At the end of the day it's always down to personal choice of course, but Another Green World isn't actually Eno's best solo album though that's not to deny its classic status. The collaboration between the different musicians on the album such as Robert Fripp, John Cale and even a young Phil Collins make it an interesting proposition from the start though it's the inclusion of the track I'll Come Running that tips the whole thing into the realm of beauty.
I'll Come Running first appeared the year previously in 1974 on a John Peel session during the time when Eno after having left Roxy Music was playing with a band called The Winkies. The Peel session version had been called Totalled and was an upbeat, almost proto pop punk song. The version on Another Green World, however, is a lament. A contemplative daydream juxtaposing both resignation and enthusiasm. A perfect balance, a perfect moment, capturing the first tiny speck of light from the sun rising alongside the final, fading last glow from the sun setting. As a pure, fully-realised song it stands proudly, bursting with life yet possessed with sadness. A genuine work of beauty.


Of the fourteen tracks on the album only five of them actually have lyrics, the rest of them being instrumentals. As Geeta Dayat correctly points out, the album is the link to Eno's future. It's the bridge between Eno of old and new Eno, between rock'n'roll and Ambient, between the guitar and the synthesizer. It's near-equivalent is David Bowie's Low album, though where on Low one side of the album is composed of songs with lyrics and the other side is sprawling ambient pieces, the tracks on Another Green World are more evenly distributed, the ones with lyrics acting almost as segues.

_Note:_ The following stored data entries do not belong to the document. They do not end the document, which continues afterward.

-- ==== Sys2Proof/Machine/Display.lean ====
section
/-! DEFINITION. The window display drive and the Transom (18). -/

namespace Sys2Proof.Machine

def setDisp (f : Display → Display) (s : State) : State := { s with disp := f s.disp }

def panelW (s : State) : Nat := param s 0x0A00
def panelH (s : State) : Nat := param s 0x0A01
def imageBytes (s : State) : Nat := panelW s * panelH s / 4

/-! Waveform tables (R434–R436). -/

def tabAt (l : List (List Nat)) (b m : Nat) : Nat := (((l[b]?).getD [])[m]?).getD 0

/-- The table that 12 420 bytes spell. -/
def waveOf (b : List Byte) : WaveTable :=
  let n := fieldAt b 4 1
  let grid (off : Nat) := (List.range n).map fun i => (List.range 4).map fun m => fieldAt b (off + 4 * i + m) 1
  { id := fieldAt b 0 2, version := fieldAt b 2 2, polarity := fieldAt b 5 1
    bandLo := (List.range n).map fun i => toI 1 (fieldAt b (8 + i) 1), bandHi := toI 1 (fieldAt b 20 1)
    nFrames := grid 24, extFrames := grid 72
    wave := (List.range n).map fun i => (List.range 4).map fun m =>
      (List.range 64).map fun f => fieldAt b (128 + (4 * i + m) * 256 + 4 * f) 4 }

def waveWord (t : WaveTable) (b m f : Nat) : Nat := ((((t.wave[b]?).getD [])[m]?).getD [])[f]?.getD 0

/-- The rules of R434: CRC, counts and order, no code 3 in a used frame, unused frame words zero. -/
def waveOk (b : List Byte) : Bool :=
  let t := waveOf b
  let n := fieldAt b 4 1
  let los := t.bandLo ++ [t.bandHi]
  b.length == 12420 && crcAt b 12416 && decide (1 ≤ n) && decide (n ≤ 12)
    && (List.zipWith (fun (x y : Int) => decide (x < y)) los (los.drop 1)).all id
    && (List.range n).all fun i => (List.range 4).all fun m =>
      let nf := tabAt t.nFrames i m
      let x := tabAt t.extFrames i m
      decide (1 ≤ nf) && decide (nf + 3 * x ≤ 64) && (m != 0 || x == 0)
        && (List.range 64).all fun f =>
          let w := waveWord t i m f
          if f < nf + x then (List.range 16).all fun p => w / 4 ^ p % 4 != 3 else w == 0
    && ((b.take 12416).drop (128 + 1024 * n)).all (· == 0#8)

/-- Temperature of DISP.TEMP_SOURCE, 0.01 °C: the mean over the last published epoch that has readings of it (R435). -/
def dispTemp (s : State) : Int :=
  let m := (s.adc.means[param s 0x0A04]?).getD {}
  if m.n = 0 || s.snap.epoch < m.epoch then m.before else divRound m.sum m.n

/-- The band of a temperature: the last whose BAND_LO it has reached, in whole °C. -/
def bandOf (t : WaveTable) (temp : Int) : Option Nat :=
  let c := temp / 100
  if c < (t.bandLo.head?).getD 0 || t.bandHi < c then none
  else some (countWhere (fun lo => decide (lo ≤ c)) t.bandLo - 1)

/-- The nearest band (R435). -/
def bandNear (t : WaveTable) (temp : Int) : Nat :=
  match bandOf t temp with
  | some b => b
  | none => if temp / 100 < (t.bandLo.head?).getD 0 then 0 else t.bandLo.length - 1

/-! Ageing tiles (R437). -/

def tilesX (s : State) : Nat := (panelW s + 63) / 64
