-- ==== Sys2Proof/Machine/Tokens.lean ====
section
/-! DEFINITION. Current tokens (20): transfer, renewal, recall, return and reissue (R472–R477). -/

namespace Sys2Proof.Machine

/-- The clock by which a home counts a lease as ended: LIN.LEASE, 200 ppm of it and 1 s (R474, R476). -/
def reissueTime (s : State) : Tick := Tick.s (leaseS s) + 40960 * leaseS s + Tick.s 1

/-- What the own offer becomes once the tokens held have changed; LIN_EVENT 7 where they did (R470, R479). -/
def tokensMoved (peer old : Nat) (s : State) : State :=
  let s := if inHoldup s || isStandby s then s else askPilot (freeVend (updateLimits s))
  if tokensHeld s = old then s else linEvent 7 0xFF peer s

def setPlaces (tokens : List Nat) (p : TokenPlace) (s : State) : State :=
  setLin (fun l => { l with home := l.home.map fun h => if tokens.contains h.1 then (h.1, p) else h }) s

def Lending.is (l : Lending) (xfer peer : Nat) : Bool := l.xferId == xfer && l.peer == peer
def Borrowing.is (b : Borrowing) (xfer home : Nat) : Bool := b.xferId == xfer && b.home == home

/-- Tokens back in the pool; they have been out of the own offer for longer than 8 s (R472). -/
def backToPool (tokens : List Nat) (s : State) : State := setPlaces tokens .lendable s

/-- A message of a post with another TABLE_ID is no trade (R471, R477). -/
def traded (m : TokenMsg) (s : State) (f : State → State) : State :=
  if m.tableId = tableId s then f s
  else if siteLimit s = 0 then s else linEvent 4 0xFF m.src s

/-! At the home (R474, R475). -/

def setLendings (f : Lending → Lending) (s : State) : State :=
  setLin (fun l => { l with lendings := l.lendings.map f }) s

/-- REQUEST: the lowest-numbered lendable tokens, 64 at most. -/
def takeTokenRequest (m : TokenMsg) (s : State) : State :=
  let free := ((s.lin.home.filter (·.2 == .lendable)).map (·.1)).take (min m.count 64)
  if !trades s || free.isEmpty then s
  else
    let x := s.lin.nextXfer
    let s := setPlaces free .inTransit s
    let s := setLin (fun l => { l with
      nextXfer := (x + 1) % 2 ^ 32, lendings := l.lendings ++ [⟨x, m.src, free, false, false, s.clk.now + Tick.s 2⟩] }) s
    tokensMoved m.src (tokensHeld s + free.length) (sendToken 2 m.src free.length x (leaseS s * 1000) free s)

/-- ACCEPT: COMMIT, the same COMMIT again, or ABORT where it is late. -/
def takeTokenAccept (m : TokenMsg) (s : State) : State :=
  let mine := s.lin.lendings.filter (·.is m.xferId m.src)
  let tokens := mine.flatMap (·.tokens)
  let n := tokens.length
  if mine.any (·.lent) then sendToken 4 m.src n m.xferId (leaseS s * 1000) tokens s
  else if mine.isEmpty || mine.any (·.deadline < s.clk.now) then
    let s := setLin (fun l => { l with lendings := l.lendings.filter fun x => !x.is m.xferId m.src }) (backToPool tokens s)
    tokensMoved m.src (tokensHeld s - n) (sendToken 5 m.src 0 m.xferId 0 [] s)
  else
    let s := setLendings (fun x =>
      if x.is m.xferId m.src then { x with lent := true, deadline := s.clk.now + reissueTime s } else x) s
    sendToken 4 m.src n m.xferId (leaseS s * 1000) tokens (setPlaces tokens .lent s)

/-- RENEW restarts the reissue clock and is answered, but not for recalled tokens (R477). -/
def takeTokenRenew (m : TokenMsg) (s : State) : State :=
  let held (x : Lending) : Bool := x.is m.xferId m.src && x.lent && !x.recalled
  let tokens := (s.lin.lendings.filter held).flatMap (·.tokens)
  if tokens.isEmpty then s
  else
    let s := setLendings (fun x => if held x then { x with deadline := s.clk.now + reissueTime s } else x) s
    sendToken 7 m.src tokens.length m.xferId (leaseS s * 1000) tokens s

/-- Tokens lent under a transfer leave it and rejoin the pool. -/
def endLending (xfer peer : Nat) (tokens : List Nat) (s : State) : State :=
  let mine := ((s.lin.lendings.filter (·.is xfer peer)).flatMap (·.tokens)).filter (tokens.contains ·)
  let old := tokensHeld s
  let s := backToPool mine s
  let s := setLendings (fun x =>
    if x.is xfer peer then { x with tokens := x.tokens.filter fun t => !tokens.contains t } else x) s
  let s := setLin (fun l => { l with lendings := l.lendings.filter fun x => !x.tokens.isEmpty }) s
  tokensMoved peer old s

def takeTokenReturn (m : TokenMsg) (s : State) : State := endLending m.xferId m.src m.tokens s

/-! At the borrower (R474, R475). -/

def inOwnRange (s : State) (t : Nat) : Bool := decide (homeFirst s ≤ t) && decide (t < homeFirst s + homeCount s)

/-- GRANT of an outstanding REQUEST: pending tokens and ACCEPT; a token of the own range refuses it (R471). -/
def takeTokenGrant (m : TokenMsg) (s : State) : State :=
  if !trades s || !s.lin.asked.any (·.1 == m.src) || m.tokens.isEmpty then s
  else
    let s := setLin (fun l => { l with asked := l.asked.filter fun a => a.1 != m.src }) s
    if m.tokens.any (inOwnRange s) then linEvent 5 0xFF m.src s
    else
      let b : Borrowing := ⟨m.xferId, m.src, m.tokens, m.leaseMs, false, false, s.clk.now + Tick.ms m.leaseMs, none,
        s.clk.now, 0, none⟩
      sendToken 3 m.src m.tokens.length m.xferId m.leaseMs m.tokens
        (setLin (fun l => { l with borrowings := l.borrowings ++ [b] }) s)

def setBorrowings (f : Borrowing → Borrowing) (s : State) : State :=
  setLin (fun l => { l with borrowings := l.borrowings.map f }) s

/-- The last 8 s of a lease have begun (R475). -/
def leaseLow (s : State) (b : Borrowing) : Bool := decide (b.leaseEnd ≤ s.clk.now + Tick.s 8)

/-- COMMIT: the pending tokens join the held set. -/
def takeTokenCommit (m : TokenMsg) (s : State) : State :=
  tokensMoved m.src (tokensHeld s) (setBorrowings (fun b =>
    if b.is m.xferId m.src && !b.committed then { b with committed := true, inUse := !leaseLow s b } else b) s)

/-- ABORT: the pending tokens are dropped. -/
def takeTokenAbort (m : TokenMsg) (s : State) : State :=
  setLin (fun l => { l with borrowings := l.borrowings.filter fun b => !(b.is m.xferId m.src && !b.committed) }) s

/-- RENEWED: the lease counted from the sending of the newest RENEW takes effect. -/
def takeTokenRenewed (m : TokenMsg) (s : State) : State :=
  setBorrowings (fun b =>
    if b.is m.xferId m.src && b.inUse then
      match b.renewSent with
      | some t => { b with leaseEnd := t + Tick.ms m.leaseMs, leaseMs := m.leaseMs, renewSent := none }
      | none => b
    else b) s

/-- Tokens of a transfer leave the held set at once and are returned 8 s later: the borrowing without them, and the rest of it. -/
def splitBorrowing (now : Tick) (tokens : List Nat) (b : Borrowing) : List Borrowing :=
  let gone := b.tokens.filter (tokens.contains ·)
  let kept := b.tokens.filter fun t => !tokens.contains t
  (if gone.isEmpty then [] else
    [{ b with tokens := gone, committed := true, inUse := false, returnAt := some (now + Tick.s 8) }])
  ++ (if kept.isEmpty then [] else [{ b with tokens := kept }])

def dropBorrowed (xfer home : Nat) (tokens : List Nat) (s : State) : State :=
  let old := tokensHeld s
  let split (b : Borrowing) : List Borrowing :=
    if b.is xfer home && b.returnAt.isNone then splitBorrowing s.clk.now tokens b else [b]
  tokensMoved home old (setLin (fun l => { l with borrowings := l.borrowings.flatMap split }) s)

def takeTokenRecall (m : TokenMsg) (s : State) : State := dropBorrowed m.xferId m.src m.tokens s

/-! Messages as they arrive (R473). -/

/-- A token message of code OP. -/
def takeTokenMsg (op : Nat) (m : TokenMsg) (s : State) : State :=
  traded m s fun s => match op with
    | 1 => takeTokenRequest m s
    | 2 => takeTokenGrant m s
    | 3 => takeTokenAccept m s
    | 4 => takeTokenCommit m s
    | 5 => takeTokenAbort m s
    | 6 => takeTokenRenew m s
    | 7 => takeTokenRenewed m s
    | 8 => takeTokenReturn m s
    | 9 => takeTokenRecall m s
    | _ => s

/-- The endpoint takes token messages while it has an address, outside HOLDUP (R466, R476). -/
def hearsTokens (s : State) : Bool := fabricRuns s && ownAddr s != 0

def execTokenRequest (m : TokenMsg) (s : State) : Out := whenever (hearsTokens s) s (takeTokenMsg 1 m)
def execTokenGrant (m : TokenMsg) (s : State) : Out := whenever (hearsTokens s) s (takeTokenMsg 2 m)
def execTokenAccept (m : TokenMsg) (s : State) : Out := whenever (hearsTokens s) s (takeTokenMsg 3 m)
def execTokenCommit (m : TokenMsg) (s : State) : Out := whenever (hearsTokens s) s (takeTokenMsg 4 m)
def execTokenAbort (m : TokenMsg) (s : State) : Out := whenever (hearsTokens s) s (takeTokenMsg 5 m)
def execTokenRenew (m : TokenMsg) (s : State) : Out := whenever (hearsTokens s) s (takeTokenMsg 6 m)
def execTokenRenewed (m : TokenMsg) (s : State) : Out := whenever (hearsTokens s) s (takeTokenMsg 7 m)
def execTokenReturn (m : TokenMsg) (s : State) : Out := whenever (hearsTokens s) s (takeTokenMsg 8 m)
def execTokenRecall (m : TokenMsg) (s : State) : Out := whenever (hearsTokens s) s (takeTokenMsg 9 m)

/-! Clocks of the home. -/

/-- TOKEN_ACCEPT_TIMEOUT (R474). -/
def execTokenAcceptTimeout (xfer peer : Nat) (s : State) : Out :=
  match s.lin.lendings.find? fun l => l.is xfer peer && !l.lent with
  | none => .next s
  | some l => whenever (fabricRuns s) s fun s => endLending xfer peer l.tokens (advanceTo l.deadline s)
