/-- A write of the activation record goes to the other copy, which is then the one in force (R503). -/
def writeRecord (f : ActRecord → ActRecord) (s : State) : State :=
  setUpd (fun u => { u with otherRecord := u.record, record := { f u.record with gen := u.record.gen + 1 } }) s

/-- STATE 2 with the slots exchanged; the restart follows, except in HOLDUP, where it comes with the end of HOLDUP.
The second unit of a pair, whose peer had confirmed, reports PAIR_STATE 3; the first leaves the pair on the old set (R507). -/
def rollback (cause : Nat) (s : State) : State :=
  let s := writeRecord (fun a => { a with
    state := 2, runSlot := a.prevSlot, prevSlot := a.runSlot
    pairState := if a.pairState = 2 && a.state = 1 then 3 else 0 }) (setUpd (fun u => { u with rollCause := cause, pairBack := false }) s)
  let s := loadParts s
  if inHoldup s then s else moduleRestart 6 s

def lrOf (m : List Byte) : Nat × Nat × Nat := versionOf (fieldAt m 8 3)

/-- The LR_HASH of a stored set. -/
def lrHashOfSet (x : ImageSet) : List Byte :=
  let p3 := (x.parts[2]?).getD []
  Config.sha256 ((x.parts[1]?).getD [] ++ (if p3.isEmpty then setBytes romSet else p3))

def lrBytes (v : Nat × Nat × Nat) : List Byte := le 1 v.1 ++ le 1 v.2.1 ++ le 1 v.2.2

/-- LR_CHANGED where the confirmed set changes LR_HASH (R505). -/
def lrChanged (s : State) : State :=
  match (s.upd.slots[s.upd.record.prevSlot]?).getD none with
  | none => s
  | some x =>
    let old := lrHashOfSet x
    if old == s.cal.lrHash then s
    else logNow 0x0E03 (lrBytes (versionOf ((x.versions[1]?).getD 0)) ++ lrBytes (lrVersionOf s) ++ zeros 2
      ++ padTo 4 old ++ padTo 4 s.cal.lrHash) s

/-- The trial succeeds (R504 step 5). -/
def confirmTrial (s : State) : State :=
  let m := ((runSet s).map (·.manifest)).getD []
  let s := writeRecord (fun a => { a with
    state := 0, actCount := satInc 0xFFFFFFFF a.actCount
    lrFloor := if bitN (fieldAt m 2 1) 1 then lrOf m else a.lrFloor }) (setUpd (fun u => { u with trialSince := none, confirmed := false }) s)
  let s := setMode (fun x => { x with
    recoveryPending := false, exitDue := if x.mode == .recovery then some (s.clk.epoch + 1) else x.exitDue }) s
  let s := logNow 0x0E01 (le 4 s.upd.bundleId ++ le 4 s.upd.record.actCount ++ le 1 s.upd.record.runSlot) s
  updEvent 4 s.upd.bundleId (lrChanged s)

/-! The D3 reset (R39, R40, R46). -/

/-- A D3 reset and Hinge: an ACTIVE unit yields (R485); at a STANDBY replication pauses until it is resynchronised (R491). -/
def yieldForReset (s : State) : State :=
  if isStandby s then setHng (fun h => { h with synced := false, resync := true }) s else yieldRole s

/-- Shutter's reclaim timer starts at the first D3 reset; an orderly stop of R42 goes on (R40, R50). -/
def startReclaim (s : State) : State :=
  if !s.dom.d1 || inHoldup s then s
  else
    let stopping := match s.shu.stop with | some p => p.kind == .reclaim || p.missed | none => false
    { s with recl := { s.recl with
        deadline := if s.recl.deadline.isSome || stopping then s.recl.deadline else some (s.clk.now + Tick.s 2)
        required := true } }

/-- A D3 reset with its cause code. -/
def d3Reset (cause : Nat) (s : State) : State :=
  let s := startReclaim (yieldForReset (d3Clear s))
  let s := if inHoldup s then setHold (fun h => { h with d3Lost := true }) s else s
  let s := setDom (fun d => { d with d3 := false, ready := false, cause := cause, d3Gap := true, abortDue := true }) s
  if s.upd.record.state = 1 && 2 ≤ cause && cause ≤ 4 then rollback 2 s else s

Because of this 'crossover' status, Dayal is able to explore some of Eno's influences which led to the creation of Another Green World and it's here that the book proves to be most interesting. Steve Reich, Gavin Bryars, Harold Budd, Lou Reed's Metal Machine Music album are all given mention, acting as a sort of road map to a musical education that if paid proper attention to is actually life-enhancing.

Nowadays when you think of Eno, you associate him with being a superb record producer and the perpetrator of, if not the well from which Ambient music sprang. You visualise him as either the alien person in feathers and leopard-print, twiddling away on an analog synth in Roxy Music times, or as the balding University lecturer polymath applying an intelligence to music and the arts whenever he pops up on YouTube. In Roxy Music days, however, Eno was apparently a veritable shag monster, cutting a picaresque swathe through the heartland of student virginity whenever out on tour. It's a sobering thought, betraying his past-life 'alien' persona and his subsequent studied yet relaxed seriousness, and revealing him to be as human as the rest of us. Though with added genius.